Find the line containing "guardPlan s.params .off" in the entries below. Restate it and each line after it, word for word, up to and including the line containing "write-enable invariant. -/".

[[ DATA FOR ANALYSIS open ]]

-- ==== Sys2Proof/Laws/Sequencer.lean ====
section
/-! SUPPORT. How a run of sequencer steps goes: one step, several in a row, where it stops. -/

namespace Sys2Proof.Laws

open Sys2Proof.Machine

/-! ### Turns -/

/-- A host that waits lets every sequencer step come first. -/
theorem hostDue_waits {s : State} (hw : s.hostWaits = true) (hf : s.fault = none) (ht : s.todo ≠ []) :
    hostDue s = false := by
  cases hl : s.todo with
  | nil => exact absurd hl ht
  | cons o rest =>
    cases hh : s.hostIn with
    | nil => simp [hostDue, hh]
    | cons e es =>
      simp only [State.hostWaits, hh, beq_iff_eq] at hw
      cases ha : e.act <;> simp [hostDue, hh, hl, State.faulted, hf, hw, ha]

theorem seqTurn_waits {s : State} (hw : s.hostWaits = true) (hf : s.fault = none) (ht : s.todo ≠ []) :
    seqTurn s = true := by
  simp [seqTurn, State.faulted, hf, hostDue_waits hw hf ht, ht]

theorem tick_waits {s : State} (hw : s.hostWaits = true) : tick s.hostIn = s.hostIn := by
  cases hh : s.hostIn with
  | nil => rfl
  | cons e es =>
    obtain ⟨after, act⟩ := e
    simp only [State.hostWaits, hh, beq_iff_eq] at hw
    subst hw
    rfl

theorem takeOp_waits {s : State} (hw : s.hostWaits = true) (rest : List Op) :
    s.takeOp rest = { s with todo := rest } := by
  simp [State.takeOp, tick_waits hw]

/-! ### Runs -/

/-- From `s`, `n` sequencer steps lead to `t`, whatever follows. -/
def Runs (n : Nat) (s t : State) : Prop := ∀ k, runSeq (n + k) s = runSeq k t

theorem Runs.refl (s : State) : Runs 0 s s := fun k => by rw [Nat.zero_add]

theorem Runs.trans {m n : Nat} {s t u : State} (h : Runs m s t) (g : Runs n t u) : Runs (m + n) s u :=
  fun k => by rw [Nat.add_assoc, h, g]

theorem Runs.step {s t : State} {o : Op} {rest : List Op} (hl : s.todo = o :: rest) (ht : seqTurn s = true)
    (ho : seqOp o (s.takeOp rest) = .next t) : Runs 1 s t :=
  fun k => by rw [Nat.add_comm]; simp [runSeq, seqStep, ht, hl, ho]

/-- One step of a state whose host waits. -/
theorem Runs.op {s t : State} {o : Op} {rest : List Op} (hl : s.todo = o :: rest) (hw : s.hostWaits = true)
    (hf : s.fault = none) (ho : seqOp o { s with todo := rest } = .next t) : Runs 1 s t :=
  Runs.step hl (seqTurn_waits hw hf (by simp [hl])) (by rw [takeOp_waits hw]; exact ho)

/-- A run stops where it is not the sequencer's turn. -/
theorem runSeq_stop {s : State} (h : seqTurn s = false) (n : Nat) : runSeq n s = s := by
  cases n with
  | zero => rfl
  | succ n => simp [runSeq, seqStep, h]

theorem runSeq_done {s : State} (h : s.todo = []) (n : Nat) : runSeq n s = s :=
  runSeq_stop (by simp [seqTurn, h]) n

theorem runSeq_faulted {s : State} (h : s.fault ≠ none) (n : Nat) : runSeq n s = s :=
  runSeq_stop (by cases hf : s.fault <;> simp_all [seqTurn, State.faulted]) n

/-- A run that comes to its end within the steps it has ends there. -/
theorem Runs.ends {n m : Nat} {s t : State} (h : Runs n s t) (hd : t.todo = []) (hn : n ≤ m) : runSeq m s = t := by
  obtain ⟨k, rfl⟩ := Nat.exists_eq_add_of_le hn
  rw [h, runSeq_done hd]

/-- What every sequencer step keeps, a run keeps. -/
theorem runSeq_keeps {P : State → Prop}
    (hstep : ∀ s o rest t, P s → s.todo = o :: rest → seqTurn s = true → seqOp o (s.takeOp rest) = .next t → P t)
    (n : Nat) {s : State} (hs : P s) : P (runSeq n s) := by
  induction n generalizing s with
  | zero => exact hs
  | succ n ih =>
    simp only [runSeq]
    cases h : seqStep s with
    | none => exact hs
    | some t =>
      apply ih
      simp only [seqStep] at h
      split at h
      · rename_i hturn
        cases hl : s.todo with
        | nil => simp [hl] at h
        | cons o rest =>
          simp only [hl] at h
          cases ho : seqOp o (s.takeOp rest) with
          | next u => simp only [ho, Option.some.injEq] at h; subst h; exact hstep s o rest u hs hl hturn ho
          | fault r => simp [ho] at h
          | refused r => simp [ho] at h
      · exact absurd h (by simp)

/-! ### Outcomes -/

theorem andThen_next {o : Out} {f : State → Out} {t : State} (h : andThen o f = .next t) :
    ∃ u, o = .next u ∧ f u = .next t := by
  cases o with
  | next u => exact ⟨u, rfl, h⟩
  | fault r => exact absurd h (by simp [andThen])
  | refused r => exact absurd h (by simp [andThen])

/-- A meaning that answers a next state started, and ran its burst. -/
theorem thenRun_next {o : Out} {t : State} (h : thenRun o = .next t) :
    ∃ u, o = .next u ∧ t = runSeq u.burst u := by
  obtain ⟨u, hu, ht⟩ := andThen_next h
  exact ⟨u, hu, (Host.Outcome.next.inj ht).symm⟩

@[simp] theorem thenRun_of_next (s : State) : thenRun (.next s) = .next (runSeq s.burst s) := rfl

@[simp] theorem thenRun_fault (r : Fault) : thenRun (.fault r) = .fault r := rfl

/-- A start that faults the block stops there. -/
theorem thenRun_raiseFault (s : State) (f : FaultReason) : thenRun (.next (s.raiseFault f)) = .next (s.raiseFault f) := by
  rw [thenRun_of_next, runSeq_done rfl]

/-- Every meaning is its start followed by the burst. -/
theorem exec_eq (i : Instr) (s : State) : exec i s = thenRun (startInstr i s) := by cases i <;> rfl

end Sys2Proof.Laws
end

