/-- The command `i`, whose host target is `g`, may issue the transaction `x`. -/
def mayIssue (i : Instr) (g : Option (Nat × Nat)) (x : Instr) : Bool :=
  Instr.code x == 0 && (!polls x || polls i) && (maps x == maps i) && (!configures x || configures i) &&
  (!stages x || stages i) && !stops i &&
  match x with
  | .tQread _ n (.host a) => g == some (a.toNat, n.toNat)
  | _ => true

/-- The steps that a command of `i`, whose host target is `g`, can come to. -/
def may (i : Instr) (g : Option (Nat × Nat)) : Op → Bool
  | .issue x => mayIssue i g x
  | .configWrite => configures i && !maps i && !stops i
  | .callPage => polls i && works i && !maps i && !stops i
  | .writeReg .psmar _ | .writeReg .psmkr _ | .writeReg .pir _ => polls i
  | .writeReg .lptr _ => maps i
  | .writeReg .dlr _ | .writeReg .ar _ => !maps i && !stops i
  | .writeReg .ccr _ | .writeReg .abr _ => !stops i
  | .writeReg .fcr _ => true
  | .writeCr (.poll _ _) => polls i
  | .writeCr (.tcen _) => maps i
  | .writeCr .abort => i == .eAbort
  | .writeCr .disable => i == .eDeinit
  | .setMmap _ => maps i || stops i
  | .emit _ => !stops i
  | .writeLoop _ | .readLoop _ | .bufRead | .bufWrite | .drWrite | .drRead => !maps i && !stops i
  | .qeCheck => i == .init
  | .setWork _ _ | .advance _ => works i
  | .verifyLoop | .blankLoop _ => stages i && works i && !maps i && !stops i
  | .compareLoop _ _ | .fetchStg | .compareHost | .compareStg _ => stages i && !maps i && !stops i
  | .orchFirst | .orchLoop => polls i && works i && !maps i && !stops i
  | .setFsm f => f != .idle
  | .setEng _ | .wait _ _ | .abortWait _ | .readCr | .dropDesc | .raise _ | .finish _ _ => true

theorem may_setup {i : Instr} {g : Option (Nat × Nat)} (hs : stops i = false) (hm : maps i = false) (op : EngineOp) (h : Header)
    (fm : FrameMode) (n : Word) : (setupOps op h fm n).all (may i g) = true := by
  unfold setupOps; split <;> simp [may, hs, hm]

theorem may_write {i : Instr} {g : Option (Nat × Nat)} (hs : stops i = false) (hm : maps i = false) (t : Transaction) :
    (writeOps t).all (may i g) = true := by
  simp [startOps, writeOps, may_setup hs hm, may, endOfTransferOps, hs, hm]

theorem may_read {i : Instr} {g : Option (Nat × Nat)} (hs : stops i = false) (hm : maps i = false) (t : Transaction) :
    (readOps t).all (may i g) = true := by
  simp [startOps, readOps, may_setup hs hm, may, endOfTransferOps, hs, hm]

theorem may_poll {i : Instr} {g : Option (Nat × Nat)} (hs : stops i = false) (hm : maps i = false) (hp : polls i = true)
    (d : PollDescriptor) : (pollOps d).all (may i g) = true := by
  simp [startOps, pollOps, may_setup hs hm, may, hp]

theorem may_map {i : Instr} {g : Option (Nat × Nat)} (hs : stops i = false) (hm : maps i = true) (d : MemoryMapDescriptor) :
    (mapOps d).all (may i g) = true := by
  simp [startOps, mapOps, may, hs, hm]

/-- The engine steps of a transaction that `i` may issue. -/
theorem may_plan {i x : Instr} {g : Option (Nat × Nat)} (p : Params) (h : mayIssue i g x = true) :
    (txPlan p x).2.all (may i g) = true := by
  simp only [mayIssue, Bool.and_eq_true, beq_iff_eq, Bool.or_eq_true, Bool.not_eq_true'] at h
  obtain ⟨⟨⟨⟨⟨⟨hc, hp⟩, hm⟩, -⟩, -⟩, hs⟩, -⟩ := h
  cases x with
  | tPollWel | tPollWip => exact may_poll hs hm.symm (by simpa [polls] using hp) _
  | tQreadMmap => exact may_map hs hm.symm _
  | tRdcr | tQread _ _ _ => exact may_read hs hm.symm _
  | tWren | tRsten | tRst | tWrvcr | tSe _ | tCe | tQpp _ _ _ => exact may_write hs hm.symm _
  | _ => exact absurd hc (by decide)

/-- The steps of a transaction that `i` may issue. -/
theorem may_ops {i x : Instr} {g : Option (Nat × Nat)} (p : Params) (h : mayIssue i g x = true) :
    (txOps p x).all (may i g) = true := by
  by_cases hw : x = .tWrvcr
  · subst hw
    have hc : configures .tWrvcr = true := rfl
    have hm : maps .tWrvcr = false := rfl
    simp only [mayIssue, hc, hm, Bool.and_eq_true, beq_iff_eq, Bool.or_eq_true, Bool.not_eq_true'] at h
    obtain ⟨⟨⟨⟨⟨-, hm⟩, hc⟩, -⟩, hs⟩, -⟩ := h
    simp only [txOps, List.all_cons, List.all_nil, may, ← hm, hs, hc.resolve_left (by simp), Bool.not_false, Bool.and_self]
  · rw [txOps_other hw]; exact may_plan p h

[[ DATA FOR ANALYSIS closed ]]
[[ DATA FOR ANALYSIS open ]]

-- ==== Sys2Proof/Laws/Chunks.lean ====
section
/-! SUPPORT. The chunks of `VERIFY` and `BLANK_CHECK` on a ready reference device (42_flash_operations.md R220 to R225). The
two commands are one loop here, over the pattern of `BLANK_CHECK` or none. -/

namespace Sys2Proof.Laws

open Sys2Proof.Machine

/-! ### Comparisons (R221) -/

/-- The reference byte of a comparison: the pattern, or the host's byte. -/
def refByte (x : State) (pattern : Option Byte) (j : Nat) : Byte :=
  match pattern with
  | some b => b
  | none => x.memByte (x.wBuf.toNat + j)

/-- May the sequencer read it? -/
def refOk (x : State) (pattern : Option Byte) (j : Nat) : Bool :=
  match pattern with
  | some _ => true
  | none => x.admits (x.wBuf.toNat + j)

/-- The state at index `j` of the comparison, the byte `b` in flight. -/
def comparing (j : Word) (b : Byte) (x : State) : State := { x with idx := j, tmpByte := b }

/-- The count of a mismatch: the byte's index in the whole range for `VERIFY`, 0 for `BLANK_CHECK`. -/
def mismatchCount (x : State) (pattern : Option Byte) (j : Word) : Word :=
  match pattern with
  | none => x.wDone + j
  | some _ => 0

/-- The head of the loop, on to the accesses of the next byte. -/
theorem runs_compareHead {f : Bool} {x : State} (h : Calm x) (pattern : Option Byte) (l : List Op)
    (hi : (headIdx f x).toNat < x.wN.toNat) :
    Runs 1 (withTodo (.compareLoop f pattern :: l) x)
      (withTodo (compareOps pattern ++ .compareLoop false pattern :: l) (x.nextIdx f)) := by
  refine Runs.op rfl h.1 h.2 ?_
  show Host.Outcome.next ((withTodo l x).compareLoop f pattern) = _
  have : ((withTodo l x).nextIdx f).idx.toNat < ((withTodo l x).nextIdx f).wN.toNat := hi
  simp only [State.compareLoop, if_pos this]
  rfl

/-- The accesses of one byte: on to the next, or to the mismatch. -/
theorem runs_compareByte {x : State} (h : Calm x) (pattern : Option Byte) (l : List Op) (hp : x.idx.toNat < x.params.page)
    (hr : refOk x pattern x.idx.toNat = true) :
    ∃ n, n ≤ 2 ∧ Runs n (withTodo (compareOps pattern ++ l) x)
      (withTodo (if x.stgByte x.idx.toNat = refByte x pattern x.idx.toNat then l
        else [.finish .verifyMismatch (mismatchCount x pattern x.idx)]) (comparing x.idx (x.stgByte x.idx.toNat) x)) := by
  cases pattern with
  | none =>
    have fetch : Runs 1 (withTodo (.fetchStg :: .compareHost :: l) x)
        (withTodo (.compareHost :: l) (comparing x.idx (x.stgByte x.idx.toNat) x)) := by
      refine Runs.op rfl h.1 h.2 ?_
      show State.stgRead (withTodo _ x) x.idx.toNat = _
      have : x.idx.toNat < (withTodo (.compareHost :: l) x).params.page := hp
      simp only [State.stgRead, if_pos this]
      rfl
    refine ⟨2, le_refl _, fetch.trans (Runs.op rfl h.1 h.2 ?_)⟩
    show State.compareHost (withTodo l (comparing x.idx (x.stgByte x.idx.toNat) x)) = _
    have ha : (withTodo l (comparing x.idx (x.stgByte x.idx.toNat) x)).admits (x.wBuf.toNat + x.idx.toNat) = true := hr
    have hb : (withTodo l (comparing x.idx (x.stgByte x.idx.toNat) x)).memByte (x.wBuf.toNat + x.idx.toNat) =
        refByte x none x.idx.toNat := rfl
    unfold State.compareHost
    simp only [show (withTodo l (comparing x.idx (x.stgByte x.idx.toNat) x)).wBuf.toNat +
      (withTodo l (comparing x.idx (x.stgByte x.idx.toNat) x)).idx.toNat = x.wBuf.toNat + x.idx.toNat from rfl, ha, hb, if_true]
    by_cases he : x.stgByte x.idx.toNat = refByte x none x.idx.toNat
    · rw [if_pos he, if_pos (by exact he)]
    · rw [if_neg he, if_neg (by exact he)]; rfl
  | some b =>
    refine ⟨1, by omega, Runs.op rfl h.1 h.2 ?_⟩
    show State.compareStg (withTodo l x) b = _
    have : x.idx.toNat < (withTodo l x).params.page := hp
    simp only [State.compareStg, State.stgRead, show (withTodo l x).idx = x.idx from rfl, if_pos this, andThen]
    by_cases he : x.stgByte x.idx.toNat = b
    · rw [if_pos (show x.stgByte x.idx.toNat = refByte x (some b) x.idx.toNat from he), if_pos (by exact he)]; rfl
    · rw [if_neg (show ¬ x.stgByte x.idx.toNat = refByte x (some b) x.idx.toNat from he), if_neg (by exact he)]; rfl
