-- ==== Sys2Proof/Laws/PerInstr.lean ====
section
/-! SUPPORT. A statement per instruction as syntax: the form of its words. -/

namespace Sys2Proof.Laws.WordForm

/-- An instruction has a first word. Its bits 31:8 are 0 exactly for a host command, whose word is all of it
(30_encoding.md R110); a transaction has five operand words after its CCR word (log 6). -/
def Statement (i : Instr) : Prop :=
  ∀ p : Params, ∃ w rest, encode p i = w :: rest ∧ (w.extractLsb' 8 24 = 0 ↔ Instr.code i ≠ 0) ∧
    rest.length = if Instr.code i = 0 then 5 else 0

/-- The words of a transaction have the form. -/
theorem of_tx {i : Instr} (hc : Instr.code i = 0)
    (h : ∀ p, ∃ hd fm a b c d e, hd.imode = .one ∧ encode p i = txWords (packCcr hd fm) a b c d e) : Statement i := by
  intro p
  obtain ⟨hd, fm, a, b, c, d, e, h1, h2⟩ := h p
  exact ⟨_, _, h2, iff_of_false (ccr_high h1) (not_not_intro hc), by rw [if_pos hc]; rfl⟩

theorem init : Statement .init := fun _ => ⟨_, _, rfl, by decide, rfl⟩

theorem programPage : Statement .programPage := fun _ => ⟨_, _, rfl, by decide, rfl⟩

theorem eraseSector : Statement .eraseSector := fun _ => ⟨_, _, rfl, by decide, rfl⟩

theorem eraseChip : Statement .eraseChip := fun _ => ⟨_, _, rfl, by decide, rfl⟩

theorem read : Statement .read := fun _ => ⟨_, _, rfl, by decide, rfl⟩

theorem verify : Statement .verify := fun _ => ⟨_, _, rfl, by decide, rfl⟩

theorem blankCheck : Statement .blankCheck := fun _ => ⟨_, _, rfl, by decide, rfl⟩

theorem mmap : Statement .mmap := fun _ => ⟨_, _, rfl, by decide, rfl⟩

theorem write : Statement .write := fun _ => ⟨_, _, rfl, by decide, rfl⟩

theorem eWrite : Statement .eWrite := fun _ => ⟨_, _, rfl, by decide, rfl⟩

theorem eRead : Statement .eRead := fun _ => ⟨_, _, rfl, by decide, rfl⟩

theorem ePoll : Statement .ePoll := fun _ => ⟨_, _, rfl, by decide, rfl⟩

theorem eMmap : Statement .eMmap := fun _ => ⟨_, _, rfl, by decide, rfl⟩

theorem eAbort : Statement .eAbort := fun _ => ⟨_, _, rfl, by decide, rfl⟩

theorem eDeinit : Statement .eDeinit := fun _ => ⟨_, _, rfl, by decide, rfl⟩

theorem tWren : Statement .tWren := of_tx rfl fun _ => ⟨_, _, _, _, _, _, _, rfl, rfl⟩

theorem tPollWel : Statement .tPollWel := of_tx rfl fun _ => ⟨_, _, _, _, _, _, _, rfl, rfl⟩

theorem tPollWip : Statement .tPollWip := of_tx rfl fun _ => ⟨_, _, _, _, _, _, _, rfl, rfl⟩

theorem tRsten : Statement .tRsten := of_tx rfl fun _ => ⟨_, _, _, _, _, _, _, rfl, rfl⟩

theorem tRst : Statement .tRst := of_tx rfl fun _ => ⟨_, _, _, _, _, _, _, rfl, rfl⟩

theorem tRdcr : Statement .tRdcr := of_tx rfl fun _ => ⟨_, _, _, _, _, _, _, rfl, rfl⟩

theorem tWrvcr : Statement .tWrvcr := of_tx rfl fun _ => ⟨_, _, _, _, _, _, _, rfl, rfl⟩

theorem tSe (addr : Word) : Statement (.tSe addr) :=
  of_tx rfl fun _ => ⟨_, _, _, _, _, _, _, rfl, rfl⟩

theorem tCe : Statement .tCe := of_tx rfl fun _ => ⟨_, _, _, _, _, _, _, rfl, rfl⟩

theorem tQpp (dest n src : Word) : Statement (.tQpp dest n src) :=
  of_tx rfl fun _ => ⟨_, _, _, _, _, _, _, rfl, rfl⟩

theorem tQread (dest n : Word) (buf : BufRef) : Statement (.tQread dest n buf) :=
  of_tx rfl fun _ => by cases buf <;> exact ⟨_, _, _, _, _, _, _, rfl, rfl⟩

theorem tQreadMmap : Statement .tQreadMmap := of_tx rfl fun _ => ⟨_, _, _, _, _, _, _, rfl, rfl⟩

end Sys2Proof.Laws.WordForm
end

[[ DATA FOR ANALYSIS closed ]]
[[ DATA FOR ANALYSIS open ]]

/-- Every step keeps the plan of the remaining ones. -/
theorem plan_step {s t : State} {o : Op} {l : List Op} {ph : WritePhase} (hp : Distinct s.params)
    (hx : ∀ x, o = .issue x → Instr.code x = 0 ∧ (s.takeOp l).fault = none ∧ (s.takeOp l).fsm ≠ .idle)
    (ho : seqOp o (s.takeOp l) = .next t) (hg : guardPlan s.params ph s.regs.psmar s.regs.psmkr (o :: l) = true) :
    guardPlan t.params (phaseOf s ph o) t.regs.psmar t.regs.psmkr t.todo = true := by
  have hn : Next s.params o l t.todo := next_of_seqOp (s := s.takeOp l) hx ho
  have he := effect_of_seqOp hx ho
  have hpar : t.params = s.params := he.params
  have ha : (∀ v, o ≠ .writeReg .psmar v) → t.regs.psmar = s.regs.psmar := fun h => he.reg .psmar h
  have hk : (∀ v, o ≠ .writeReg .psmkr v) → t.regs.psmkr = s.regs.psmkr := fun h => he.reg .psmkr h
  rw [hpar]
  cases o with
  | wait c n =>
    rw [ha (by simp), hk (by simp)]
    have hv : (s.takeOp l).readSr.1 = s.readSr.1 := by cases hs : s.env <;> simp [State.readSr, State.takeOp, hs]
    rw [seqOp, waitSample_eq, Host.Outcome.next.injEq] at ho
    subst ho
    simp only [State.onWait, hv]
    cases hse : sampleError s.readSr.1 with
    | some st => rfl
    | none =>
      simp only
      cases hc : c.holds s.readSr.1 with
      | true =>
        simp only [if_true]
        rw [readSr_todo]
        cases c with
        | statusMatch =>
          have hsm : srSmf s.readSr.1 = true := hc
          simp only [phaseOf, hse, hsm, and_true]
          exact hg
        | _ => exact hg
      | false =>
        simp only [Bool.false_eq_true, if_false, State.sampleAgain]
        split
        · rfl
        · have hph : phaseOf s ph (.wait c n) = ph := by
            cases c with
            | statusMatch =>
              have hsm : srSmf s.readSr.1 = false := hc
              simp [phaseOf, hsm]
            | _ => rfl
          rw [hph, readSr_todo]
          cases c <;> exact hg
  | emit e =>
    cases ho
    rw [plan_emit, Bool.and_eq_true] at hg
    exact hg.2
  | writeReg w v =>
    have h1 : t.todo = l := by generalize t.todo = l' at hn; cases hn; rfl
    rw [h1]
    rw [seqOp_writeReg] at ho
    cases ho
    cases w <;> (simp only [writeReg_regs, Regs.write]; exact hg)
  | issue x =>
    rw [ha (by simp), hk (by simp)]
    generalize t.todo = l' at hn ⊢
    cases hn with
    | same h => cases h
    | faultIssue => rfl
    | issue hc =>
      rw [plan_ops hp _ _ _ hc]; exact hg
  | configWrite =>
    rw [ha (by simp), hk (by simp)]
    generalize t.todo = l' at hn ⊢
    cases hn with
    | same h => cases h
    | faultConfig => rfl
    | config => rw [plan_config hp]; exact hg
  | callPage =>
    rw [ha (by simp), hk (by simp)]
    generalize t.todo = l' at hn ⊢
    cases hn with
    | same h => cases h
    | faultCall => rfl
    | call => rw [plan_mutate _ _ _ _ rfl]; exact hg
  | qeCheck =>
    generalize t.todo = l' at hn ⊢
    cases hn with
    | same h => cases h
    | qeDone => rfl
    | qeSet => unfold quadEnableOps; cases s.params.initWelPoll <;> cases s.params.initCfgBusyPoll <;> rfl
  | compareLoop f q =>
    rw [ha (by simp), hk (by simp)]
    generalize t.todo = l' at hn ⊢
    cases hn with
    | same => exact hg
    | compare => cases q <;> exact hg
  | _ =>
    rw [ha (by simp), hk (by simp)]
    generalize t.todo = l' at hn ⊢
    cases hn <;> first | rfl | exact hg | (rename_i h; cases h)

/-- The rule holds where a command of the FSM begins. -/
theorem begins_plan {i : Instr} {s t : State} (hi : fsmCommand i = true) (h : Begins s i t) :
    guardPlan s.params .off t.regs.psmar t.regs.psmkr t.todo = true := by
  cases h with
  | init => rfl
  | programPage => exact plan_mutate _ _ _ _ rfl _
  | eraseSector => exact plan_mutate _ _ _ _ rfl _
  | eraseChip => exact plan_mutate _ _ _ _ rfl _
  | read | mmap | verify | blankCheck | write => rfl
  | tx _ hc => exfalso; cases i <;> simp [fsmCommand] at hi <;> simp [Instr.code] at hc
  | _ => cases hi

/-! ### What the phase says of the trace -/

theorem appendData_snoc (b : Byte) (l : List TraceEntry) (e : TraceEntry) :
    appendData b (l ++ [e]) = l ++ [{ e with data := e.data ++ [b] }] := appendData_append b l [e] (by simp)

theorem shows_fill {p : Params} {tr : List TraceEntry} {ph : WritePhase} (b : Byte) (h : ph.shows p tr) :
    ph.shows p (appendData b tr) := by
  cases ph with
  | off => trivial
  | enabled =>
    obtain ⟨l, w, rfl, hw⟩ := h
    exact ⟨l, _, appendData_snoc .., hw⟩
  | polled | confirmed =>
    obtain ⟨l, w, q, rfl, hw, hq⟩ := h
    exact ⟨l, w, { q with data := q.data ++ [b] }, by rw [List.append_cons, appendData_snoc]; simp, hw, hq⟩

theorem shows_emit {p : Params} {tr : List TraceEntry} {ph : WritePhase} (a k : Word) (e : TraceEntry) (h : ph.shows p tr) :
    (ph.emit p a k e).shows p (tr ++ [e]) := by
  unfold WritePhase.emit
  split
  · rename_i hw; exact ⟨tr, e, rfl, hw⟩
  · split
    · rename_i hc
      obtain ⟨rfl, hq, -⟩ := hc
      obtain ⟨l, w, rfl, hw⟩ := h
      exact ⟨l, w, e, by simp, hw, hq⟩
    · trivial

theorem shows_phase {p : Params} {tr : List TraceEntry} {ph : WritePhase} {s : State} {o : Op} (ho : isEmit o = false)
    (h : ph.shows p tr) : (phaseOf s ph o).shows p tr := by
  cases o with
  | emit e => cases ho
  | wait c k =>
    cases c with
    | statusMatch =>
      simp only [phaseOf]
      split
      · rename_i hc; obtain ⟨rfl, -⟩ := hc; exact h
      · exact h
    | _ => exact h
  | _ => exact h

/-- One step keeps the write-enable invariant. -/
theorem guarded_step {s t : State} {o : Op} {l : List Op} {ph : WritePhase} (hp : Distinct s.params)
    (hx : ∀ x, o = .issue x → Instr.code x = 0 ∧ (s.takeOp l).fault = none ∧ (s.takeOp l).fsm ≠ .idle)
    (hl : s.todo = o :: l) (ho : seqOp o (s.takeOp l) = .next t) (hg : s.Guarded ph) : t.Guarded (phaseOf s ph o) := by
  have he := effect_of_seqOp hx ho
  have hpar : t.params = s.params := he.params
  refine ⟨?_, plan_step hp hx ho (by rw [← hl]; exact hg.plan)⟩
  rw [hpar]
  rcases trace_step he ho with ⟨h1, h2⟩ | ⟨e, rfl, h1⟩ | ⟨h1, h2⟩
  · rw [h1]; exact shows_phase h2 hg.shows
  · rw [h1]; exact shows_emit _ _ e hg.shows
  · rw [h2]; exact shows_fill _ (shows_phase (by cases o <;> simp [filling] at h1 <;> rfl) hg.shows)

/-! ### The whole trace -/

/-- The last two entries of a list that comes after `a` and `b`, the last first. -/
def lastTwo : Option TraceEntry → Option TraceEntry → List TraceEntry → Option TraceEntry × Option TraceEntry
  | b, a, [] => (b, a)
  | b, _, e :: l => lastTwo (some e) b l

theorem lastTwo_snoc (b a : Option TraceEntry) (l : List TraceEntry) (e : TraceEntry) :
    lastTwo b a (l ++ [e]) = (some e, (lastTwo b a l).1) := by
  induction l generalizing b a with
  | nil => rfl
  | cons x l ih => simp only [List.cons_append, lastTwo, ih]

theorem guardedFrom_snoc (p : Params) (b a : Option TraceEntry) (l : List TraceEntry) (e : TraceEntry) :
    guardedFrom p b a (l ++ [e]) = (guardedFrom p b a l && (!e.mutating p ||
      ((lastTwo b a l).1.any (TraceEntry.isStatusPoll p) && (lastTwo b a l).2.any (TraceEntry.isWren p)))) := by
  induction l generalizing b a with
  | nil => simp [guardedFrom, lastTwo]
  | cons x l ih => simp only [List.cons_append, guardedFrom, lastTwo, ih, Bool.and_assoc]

[[ DATA FOR ANALYSIS closed ]]

◆ **SOLUTION TO THIS PROBLEM**
    guardPlan s.params .off t.regs.psmar t.regs.psmkr t.todo = true := by
  cases h with
  | init => rfl
  | programPage => exact plan_mutate _ _ _ _ rfl _
  | eraseSector => exact plan_mutate _ _ _ _ rfl _
  | eraseChip => exact plan_mutate _ _ _ _ rfl _
  | read | mmap | verify | blankCheck | write => rfl
  | tx _ hc => exfalso; cases i <;> simp [fsmCommand] at hi <;> simp [Instr.code] at hc
  | _ => cases hi

/-! ### What the phase says of the trace -/

theorem appendData_snoc (b : Byte) (l : List TraceEntry) (e : TraceEntry) :
    appendData b (l ++ [e]) = l ++ [{ e with data := e.data ++ [b] }] := appendData_append b l [e] (by simp)

theorem shows_fill {p : Params} {tr : List TraceEntry} {ph : WritePhase} (b : Byte) (h : ph.shows p tr) :
    ph.shows p (appendData b tr) := by
  cases ph with
  | off => trivial
  | enabled =>
    obtain ⟨l, w, rfl, hw⟩ := h
    exact ⟨l, _, appendData_snoc .., hw⟩
  | polled | confirmed =>
    obtain ⟨l, w, q, rfl, hw, hq⟩ := h
    exact ⟨l, w, { q with data := q.data ++ [b] }, by rw [List.append_cons, appendData_snoc]; simp, hw, hq⟩

theorem shows_emit {p : Params} {tr : List TraceEntry} {ph : WritePhase} (a k : Word) (e : TraceEntry) (h : ph.shows p tr) :
    (ph.emit p a k e).shows p (tr ++ [e]) := by
  unfold WritePhase.emit
  split
  · rename_i hw; exact ⟨tr, e, rfl, hw⟩
  · split
    · rename_i hc
      obtain ⟨rfl, hq, -⟩ := hc
      obtain ⟨l, w, rfl, hw⟩ := h
      exact ⟨l, w, e, by simp, hw, hq⟩
    · trivial

theorem shows_phase {p : Params} {tr : List TraceEntry} {ph : WritePhase} {s : State} {o : Op} (ho : isEmit o = false)
    (h : ph.shows p tr) : (phaseOf s ph o).shows p tr := by
  cases o with
  | emit e => cases ho
  | wait c k =>
    cases c with
    | statusMatch =>
      simp only [phaseOf]
      split
      · rename_i hc; obtain ⟨rfl, -⟩ := hc; exact h
      · exact h
    | _ => exact h
  | _ => exact h

/-- One step keeps the write-enable invariant. -/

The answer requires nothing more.